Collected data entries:
def getMsg (time : Nat) : Reader Msg := do
  let p ← getBig 8
  let a ← getW
  pure ⟨BitVec.ofNat 512 p, a, time⟩

def killWords (p : PendKill) : List Nat := [p.record.toNat, p.pid] ++ optWords (p.kpc.map BitVec.toNat)

def getKill (time : Nat) : Reader PendKill := do
  let r ← getW
  let p ← getWord
  let h ← getOpt
  pure ⟨r, p, h.map (BitVec.ofNat 64), time⟩

/-- The control registers of a strand, 8 bytes each at 8 times the number. -/
def crWords (s : State) (k : Nat) : List Nat := (upFrom 0 25).map fun n => ((readCr { s with cur := k } n).getD 0).toNat

/-- The body of a STRAND section. -/
def strandWords (s : State) (k : Nat) : List Nat :=
  let x := getStrand s k
  [x.pc.toNat] ++ crWords s k ++ listWords loopWords x.loops ++ listWords loopWords x.shadow ++ [bnat x.rbufOk]
    ++ countWords x.copyN ++ countWords x.topkN ++ countWords x.tabN ++ listWords msgWords x.mail ++ listWords killWords x.kills

/-- The bits that a control register has (spec/00 R9, spec/01 R27, R29, R31, R32, spec/03 R63, spec/15 R295). -/
def crBits (n : Nat) : Word :=
  match n with
  | 0x00 => 0x3FF3D
  | 0x06 => 0x1FFFFF
  | 0x18 => 0xFFFFFFFFFFFFFF00
  | n => crMask n true

/-- A strand from its section, of an image saved at a time; reserved bits of the registers read as zero (spec/00 R9), the register files are in the pool's register block, and the
repetition buffer is refilled on the next pass (spec/05 R112). -/
def getStrandBody (time : Nat) : Reader Strand := do
  let pc ← getW
  let cr ← getNats 25
  let loops ← getList getLoop
  let shadow ← getList getLoop
  let ok ← getWord
  let copyN ← getCount time
  let topkN ← getCount time
  let tabN ← getCount time
  let mail ← getList (getMsg time)
  let kills ← getList (getKill time)
  let w (n : Nat) : Word := BitVec.ofNat 64 (cr.getD n 0) &&& crBits n
  let mb : Map Word := (upFrom 0 8).foldl (fun m i => mset 0 m i (w (8 + i))) []
  pure { Strand.reset with
    run := .running, pc := pc &&& ~~~ 3#64, status := w 0, cause := w 1, epc := w 2, tval := w 3, tvec := w 4, resume := w 5, geom := w 6, mb := mb
    oscale := w 0x10, nancnt := w 0x11, prova := w 0x12, provb := w 0x13, spillp := w 0x16, tenant := w 0x17, jslot := w 0x18
    loops := loops, shadow := shadow, rbufOk := ok == 1, copyN := copyN, topkN := topkN, tabN := tabN, mail := mail, kills := kills, floor := time }

/-- (column, K-block) pairs of a buffer, column-major. -/
def colBlocks (nb nw : Nat) : List (Nat × Nat) := (upFrom 0 nw).flatMap fun j => (upFrom 0 nb).map fun t => (j, t)

/-- The strands that hold a buffer, one bit for each. -/
def holdMask (l : List Nat) : Nat := l.foldl (fun m k => m ||| 2 ^ strandNo k) 0

/-- The body of a LATCH section: validity, hold strands, KL, Nw, bw, N, then the mantissas, the scales and the masks in (column, K-block, position) order. -/
def latchWords (b : LatchBuf) : List Nat :=
  let gs := (colBlocks b.nb b.nw).map fun p => lget ⟨0, 0, []⟩ b.groups (p.2 * b.nw + p.1)
  [bnat b.valid, holdMask b.holders, 32 * b.nb, b.nw, b.bw, b.n]
    ++ (gs.flatMap fun g => (upFrom 0 32).map fun p => bitsOfInt 64 (lget 0 g.m p)) ++ gs.map WGroup.ew ++ gs.map fun g => g.mask.toNat

/-- A buffer of core `c` from its section. -/
def getLatch (c : Nat) : Reader LatchBuf := do
  let valid ← getWord
  let hold ← getWord
  let kl ← getWord
  let nw ← getWord
  let bw ← getWord
  let n ← getWord
  let nb := kl / 32
  let ms ← getNats (32 * nb * nw)
  let es ← getNats (nb * nw)
  let ks ← getNats (nb * nw)
  let gs : List WGroup := (upFrom 0 (nb * nw)).map fun i =>
    let q := i % nw * nb + i / nw
    ⟨es.getD q 0, BitVec.ofNat 32 (ks.getD q 0), ((ms.drop (32 * q)).take 32).map (sextNat 64)⟩
  pure ⟨valid == 1, nb, nw, n, bw, gs, ((upFrom 0 4).filter (bitOf hold)).map fun i => 4 * c + i, none⟩

/-- A table as its image of R213, padded to 3,104 bytes. -/
def tableWords (t : List TabEntry) : List Nat :=
  let bs := bytesOf 16 t.length ++ t.flatMap fun e => bytesOf 4 e.x.toNat ++ bytesOf 4 e.a.toNat ++ bytesOf 4 e.b.toNat
  bytesToWords 388 bs

def tableEntries (bs : List Byte) : Nat → List TabEntry
  | 0 => []
  | n + 1 =>
    ⟨BitVec.ofNat 32 (leOf (bs.take 4)), BitVec.ofNat 32 (leOf ((bs.drop 4).take 4)), BitVec.ofNat 32 (leOf ((bs.drop 8).take 4))⟩
      :: tableEntries (bs.drop 12) n

def getTable : Reader (List TabEntry) := do
  let l ← getNats 388
  pure (tableEntries (wordsToBytes (l.drop 2)) (min (l.getD 0 0) 257))

/-- The body of a CORE section. -/
def coreWords (s : State) (c lid : Nat) : List Nat :=
  let y := getCore s c
  [y.part.toNat, (getStrand s (4 * c)).geom.toNat, y.vmode.toNat, y.matSlot.toNat]
    ++ ((upFrom 0 4).flatMap fun i => wordsOf 2 (mget 0 y.pwin i).toNat) ++ [lid]

/-- What a CORE section gives a core. -/
structure CoreImage where
  part : Word
  vmode : BitVec 2
  matSlot : Word
  pwin : Map (BitVec 128)
  lid : Nat
  deriving DecidableEq, Repr

/-- The fields of a `PART` word (spec/01 R18). -/
def partBits (v : Word) : Word := v &&& 0x37F7F7F7F#64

Problem to solve:
Retype only the lines above between the line with "pure (tableEntries (wordsToBytes" and the line with "gives a core. -/", counting those two lines as well, and keep every character as it is.

Result for this exercise:
  pure (tableEntries (wordsToBytes (l.drop 2)) (min (l.getD 0 0) 257))

/-- The body of a CORE section. -/
def coreWords (s : State) (c lid : Nat) : List Nat :=
  let y := getCore s c
  [y.part.toNat, (getStrand s (4 * c)).geom.toNat, y.vmode.toNat, y.matSlot.toNat]
    ++ ((upFrom 0 4).flatMap fun i => wordsOf 2 (mget 0 y.pwin i).toNat) ++ [lid]

/-- What a CORE section gives a core. -/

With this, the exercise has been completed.